Но выжечь душу - это значило перестать быть живым человеком! Превратиться в автомат... И отказаться от всякой надежды однажды перешагнуть тот рубеж, что отделяет посредственность от истинного художника.

Однако, теперь выбора не было - перед ней был один-единственый путь. И Надежда старательно превращала себя в живой автомат, понимая, что душа теперь - её враг, ей с нею не справиться - в ней творилось что-то немыслимое, неведомое, и разум в испуге пятился, пасуя перед чем-то жутким и темным, ворочающимся внутри...

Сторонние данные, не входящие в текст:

/-- The windows in which bytes at ascending or descending places travel, counted once per visit, each with its lowest and highest
byte (R84). -/
def byteVisits (l : List Nat) : List (Nat × Nat) :=
  ((l.foldl (fun (acc : List (Nat × Nat × Nat)) a =>
    match acc with
    | (w, lo, hi) :: rest => if a / 256 = w then (w, min lo a, max hi a) :: rest else (a / 256, a, a) :: acc
    | [] => [(a / 256, a, a)]) []).reverse).map fun w => (w.2.1, w.2.2 - w.2.1 + 1)

/-- Runs of consecutive values inside one window (R311) from an ascending list: start and length. -/
def splitRuns : List Nat → List (Nat × Nat)
  | [] => []
  | a :: rest =>
    match splitRuns rest with
    | (c, n) :: more => if c = a + 1 && a % 256 != 255 then (a, n + 1) :: more else (a, 1) :: (c, n) :: more
    | [] => [(a, 1)]

/-- The runs of a transfer in ascending order (R311). -/
def farRuns (b : StreamBody) (es : List Elem) : List (Nat × Nat) :=
  splitRuns ((es.flatMap (elemFar b)).foldl (fun (m : Store 1) a => Store.set m a 1) [] |>.map Prod.fst)

/-! ### Copying -/

/-- Bits of an element from a byte reader. -/
def nibble (x : Byte) (hi : Bool) : Byte := if hi then x >>> 4 else x &&& 0xF

/-- Replace one nibble of a byte. -/
def setNibble (x v : Byte) (hi : Bool) : Byte := if hi then (x &&& 0xF) ||| (v <<< 4) else (x &&& 0xF0) ||| (v &&& 0xF)

/-- Local writes of a load: the far bytes that `rd` gives. `base` is the local address of element 0. -/
def loadBytes (s : State) (b : StreamBody) (base : Nat) (es : List Elem) (rd : Nat → Option Byte) : Bytes :=
  if b.ebits = 4 then
    es.foldl (fun (acc : Bytes) e =>
      match rd e.far with
      | none => acc
      | some x =>
        let a := base + e.pos / 2
        let old := match acc.reverse.find? fun p => p.1 == a with | some p => p.2 | none => s.byte a
        acc ++ [(a, setNibble old (nibble x e.hi) (e.pos % 2 == 1))]) []
  else
    es.flatMap fun e => (List.range b.ebytes).filterMap fun k =>
      (rd (e.far + k)).map fun x => (base + b.ebytes * e.pos + k, x)

/-- The byte a store writes at each far offset, in ascending order of the element; a later entry prevails (R77). -/
def storeBytes (s : State) (b : StreamBody) (base : Nat) (es : List Elem) : Bytes :=
  if b.ebits = 4 then
    es.foldl (fun (acc : Bytes) e =>
      let x := nibble (s.byte (base + e.pos / 2)) (e.pos % 2 == 1)
      if e.hi then
        (match acc.reverse with
          | p :: rest => ((p.1, setNibble p.2 x true) :: rest).reverse
          | [] => [(e.far, setNibble 0 x true)])
      else acc ++ [(e.far, x)]) []
  else es.flatMap fun e => placeBytes e.far (s.bytes (base + b.ebytes * e.pos) b.ebytes)

/-! ### Routes (R316, R317, R325) -/

/-- Fields of a unicast route entry. -/
def routeValid (e : BitVec 128) : Bool := bit e 0
def routeMcast (e : BitVec 128) : Bool := bit e 1

/-- Paths 1 and 2 are paths when their bits say so; path 0 always is. -/
def routeHas (e : BitVec 128) (k : Nat) : Bool := match k with | 0 => true | 1 => bit e 66 | 2 => bit e 67 | _ => false

/-- First egress port of a path, as 8 × core number + port number. -/
def routePort (e : BitVec 128) (k : Nat) : Nat := (fld e (48 + 6 * k) 6).toNat

/-- The lowest-index valid unicast entry that serves a chip (R317). -/
def State.routeFor (s : State) (chip : BitVec 20) : Option (Nat × BitVec 128) :=
  s.fa.route.find? fun p =>
    routeValid p.2 && !routeMcast p.2 && (fld p.2 8 20).toNat ≤ chip.toNat && chip.toNat ≤ (fld p.2 28 20).toNat

/-- SEL of an entry: 0 to 2, or 3 for DEAD; 0, the reset value of ROUTE_SEL, where the job selected nothing (R475). -/
def State.routeSel (s : State) (k : Nat) : BitVec 2 :=
  match s.fa.sel.find? fun p => p.1 == k with
  | some p => p.2
  | none => 0

/-- A port of the chip is live (R317): one of this core when its link is up, one of another core unless it has been announced
down. -/
def State.portLive (s : State) (p : Nat) : Bool :=
  if p / 8 = s.id.core.toNat then (match s.fp.toList[p % 8]? with | some x => x.up | none => false)
  else s.fa.portLive.getLsbD p

/-- The first path from `k` on that is a path with a live first port, else DEAD (R317, R325). -/
def State.pathFrom (s : State) (e : BitVec 128) (k : Nat) : BitVec 2 :=
  match (List.range 3).find? fun j => k ≤ j && routeHas e j && s.portLive (routePort e j) with
  | some j => BitVec.ofNat 2 j
  | none => 3

/-- The selection that a job start makes of an entry (R317); one that serves no chip keeps 0 (R475; log entry 80). -/
def State.routePick (s : State) (e : BitVec 128) : BitVec 2 :=
  if routeValid e && !routeMcast e then s.pathFrom e 0 else 0

/-! ### Multicast groups (R297) -/

/-- A group of the job: an entry never read is all zero. -/
def Job.group (j : Job) (g : BitVec 12) : McastGroup :=
  match j.mcast.find? fun p => p.1 == g.toNat with
  | some p => p.2
  | none => McastGroup.ofEntry 0
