/-- A write at an offset of a ring's block (R465). -/
def State.ringWrite (s : State) (n : Fin 8) (o : Nat) (v : W64) : State :=
  let r := s.ringAt n
  match o with
  | 0x00 => (s.setRing n { r with baseS := v }).ok
  | 0x08 => if v >>> 7 != 0#64 then s.refuseRing n 1 else (s.setRing n { r with cfgS := v }).ok
  | 0x10 => commitWrite v (s.refuseRing n) s.ok (s.ringCommit n)
  | 0x18 => statusWrite v 4 (s.refuseRing n) s.ok (s.setRing n { r with err := false }).ok
  | 0x28 => s.ok
  | _ => s.respond 3 0

/-! ### Equinox (R372, R390) -/

/-- A band that the EQUINOX checks of R372 refuse. -/
def bandBad (b : W64) : Bool :=
  bandCeiling b < bandFloor b || bandFloor b < 40 || 240 < bandCeiling b || bandRamp b == 0 || 150 < bandBallast b

/-- Refuse a write to the EQUINOX group. -/
def State.refuseEq (s : State) (k : BitVec 3) : State := (s.withEq { s.eq with err := true, reason := k }).respond 2 0

/-- Commit the EQUINOX group (R372). It takes effect at the next tick (R375). -/
def State.eqCommit (s : State) : State :=
  if bandBad s.eq.stagedBand then s.refuseEq 2 else (s.withEq { s.eq with band := s.eq.stagedBand }).ok

/-- EQ_COMMIT (R390). -/
def execEqCommit (value : W64) (s : State) : Host.Outcome State Fault Refusal :=
  .next (s.served fun s => commitWrite value s.refuseEq s.ok s.eqCommit)

/-- A write at an offset of the Equinox block (R390). -/
def State.eqWrite (s : State) (o : Nat) (v : W64) : State :=
  let trip := (fld v 40 8 : BitVec 8).toNat
  match o with
  | 0x00 =>
    if fld v 35 5 != 0#5 || v >>> 48 != 0#64 || trip < 100 || 108 < trip then s.refuseEq 1
    else (s.withEq { s.eq with stagedBand := v }).ok
  | 0x08 => commitWrite v s.refuseEq s.ok s.eqCommit
  | 0x10 => statusWrite v 4 s.refuseEq s.ok (s.withEq { s.eq with err := false }).ok
  | 0x20 =>
    if v >>> 5 != 0#64 then s.refuseEq 1
    else (s.withEq { s.eq with events := s.eq.events &&& ~~~(v.setWidth 5) }).ok
  | 0x18 | 0x28 | 0x30 | 0x38 | 0x40 => s.ok
  | _ => s.respond 3 0

/-! ### Background (R412, R466) -/

/-- Refuse a write to the BACKGROUND group. -/
def State.refuseBg (s : State) (k : BitVec 3) : State := (s.withBg { s.bg with err := true, reason := k }).respond 2 0

/-- Commit the BACKGROUND group: a deadline of 0 refuses it (R372). The telemetry period counts from here (R467). -/
def State.bgCommit (s : State) : State :=
  let z (d : W64) : Bool := fld d 0 32 == 0#32 || fld d 32 32 == 0#32
  if z s.bg.d0S || z s.bg.d1S then s.refuseBg 2
  else (s.withBg { s.bg with
    d0 := s.bg.d0S, d1 := s.bg.d1S, telem := s.bg.telemS, teleDue := s.tick10 + 100 * s.bg.telemS.toNat }).ok

/-- BG_COMMIT (R466). -/
def execBgCommit (value : W64) (s : State) : Host.Outcome State Fault Refusal :=
  .next (s.served fun s => commitWrite value s.refuseBg s.ok s.bgCommit)

/-- A write at an offset of the background block (R466). -/
def State.bgWrite (s : State) (o : Nat) (v : W64) : State :=
  match o with
  | 0x00 => (s.withBg { s.bg with d0S := v }).ok
  | 0x08 => (s.withBg { s.bg with d1S := v }).ok
  | 0x10 => if v >>> 16 != 0#64 then s.refuseBg 1 else (s.withBg { s.bg with telemS := v }).ok
  | 0x18 => commitWrite v s.refuseBg s.ok s.bgCommit
  | 0x20 => statusWrite v 4 s.refuseBg s.ok (s.withBg { s.bg with err := false }).ok
  | 0x28 => s.ok
  | _ => s.respond 3 0

/-! ### Error log (R396) -/

/-- A write of ERRLOG_POP: POP removes the oldest entry, CLR_LOST clears the lost counts. -/
def State.errlogPop (s : State) (v : W64) : State :=
  if v >>> 2 != 0#64 then s.refuseImm 1
  else
    let e := s.err
    let e1 := if bit v 0 then (match e.log with
      | _ :: rest => { e with log := rest }
      | [] => e) else e
    (s.withErr (if bit v 1 then { e1 with lostMinor := 0, lostMajor := 0 } else e1)).ok

/-- ERRLOG_POP (R396). -/
def execErrlogPop (value : W64) (s : State) : Host.Outcome State Fault Refusal := .next (s.served fun s => s.errlogPop value)

/-- CLR_LOST (R396): the same register. -/
def execClrLost (value : W64) (s : State) : Host.Outcome State Fault Refusal := .next (s.served fun s => s.errlogPop value)

/-! ### Fabric ports (R314, R372, R430, R473, R474) -/

/-- Refuse a write to a port's group. -/
def State.refusePort (s : State) (p : Fin 8) (k : BitVec 3) : State :=
  (s.setPort p { s.port p with err := true, reason := k }).respond 2 0

/-- An entry's own rules (R314): a unit named on this core must be present. -/
def schedEntryOk (id : Ident) (e : BitVec 16) : Bool :=
  match (fld e 0 2 : BitVec 2).toNat with
  | 0 => e == 0#16
  | 1 =>
    let a := (fld e 5 4 : BitVec 4).toNat
    fld e 9 7 == 0#7 && a ≤ 13 && (fld e 2 3 != id.core || (if 8 ≤ a && a ≤ 11 then id.hasArray (a - 8)
      else if a = 12 then id.hasVx else true))
  | 2 =>
    let q := (fld e 2 6 : BitVec 6).toNat
    fld e 14 2 == 0#2 && (fld e 8 6 : BitVec 6).toNat < 60 && (q / 8 != id.core.toNat || id.hasPort (q % 8))
  | _ => false

/-- The lifecycle refuses link encryption and keys: in RETURN, and in PRODUCTION once unlocked (R430). -/
def State.keysRefused (s : State) : Bool := s.id.lifecycle == 4#3 || (s.id.lifecycle == 3#3 && s.bring.unlocked)

/-- The refusal's REASON of a FABRICp commit on a present port, if any (R474). -/
def State.portRefusal (s : State) (p : Fin 8) : Option (BitVec 3) :=
  let x := s.port p
  let c := x.staged.ctrl
  let a := x.applied.ctrl
  let enc := encTx c || encRx c
  if (List.range 60).any (fun e => !schedEntryOk s.id (schedEntry x.staged.sched e)) || (patternOf c != 0 && enc) ||
      (encTx c && !x.keyFull.getLsbD (if epochOf c then 1 else 0)) ||
      (encRx c && !x.keyFull.getLsbD 2 && !x.keyFull.getLsbD 3) then some 2
  else if x.up && (encTx c != encTx a || encRx c != encRx a || patternOf c != patternOf a) then some 3
  else if enc && s.keysRefused then some 4
  else none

Каждый день Надя смаковала план мести обидчику. Но странная раздвоенность поселилась в ней. Порой ей даже хотелось, чтоб вся эта история закончилась полным крахом, чтоб похититель кота сказал - как отрезал, - что Лариона ей не видать, чтоб она не лезла не в свое дело и поостереглась впредь попадаться ему на глаза... А то и вытащил финку, и притронулся ею к коже на шее, и рассмеялся бы, - сухо, коротко, невесело так хохотнул, - а она бы ласково ему улыбнулась, потом сильно и резко саданула коленкой ему между ног, а когда тот присел бы от боли, махнула большой батман, - она слыхала, был такой случай, когда балерина ударом ноги убила пристававшего к ней в каюте матроса, - и всю свою волю к жизни вложила бы в этот удар!

Вот её легко взлетевшая ножка ударит точно в висок, и удар этот поставит точку во всей истории, - да, тогда ей не видать кота, но она все-таки победит!

И другое мерещилось: вот он появится перед ней - вальяжный, расплывшийся, уверенный в собственной неуязвимости, защищенный деньгами, бандитами, оружием и невесть чем там еще... а она, - хрупкая, бледная, прислонится к двери купе, - Надя знала: их встреча должна была состояться в поезде, - и скажет: "Ну вот и приехал ты, Василий Степанович! Ровно через семь месяцев ты умрешь от саркомы в восьмой палате отделения нейрохирургии больницы имени Боткина. Диагноз точный, не сомневайся! И известен мне он вовсе не от земных врачей..."

Скажет это, повернется, подмигнет на прощанье и исчезнет в сизых московских сумерках...

А этот пускай попробует жить как прежде... да нет, не жить, просто существовать! Пожалуй, эта месть была пострашнее первой.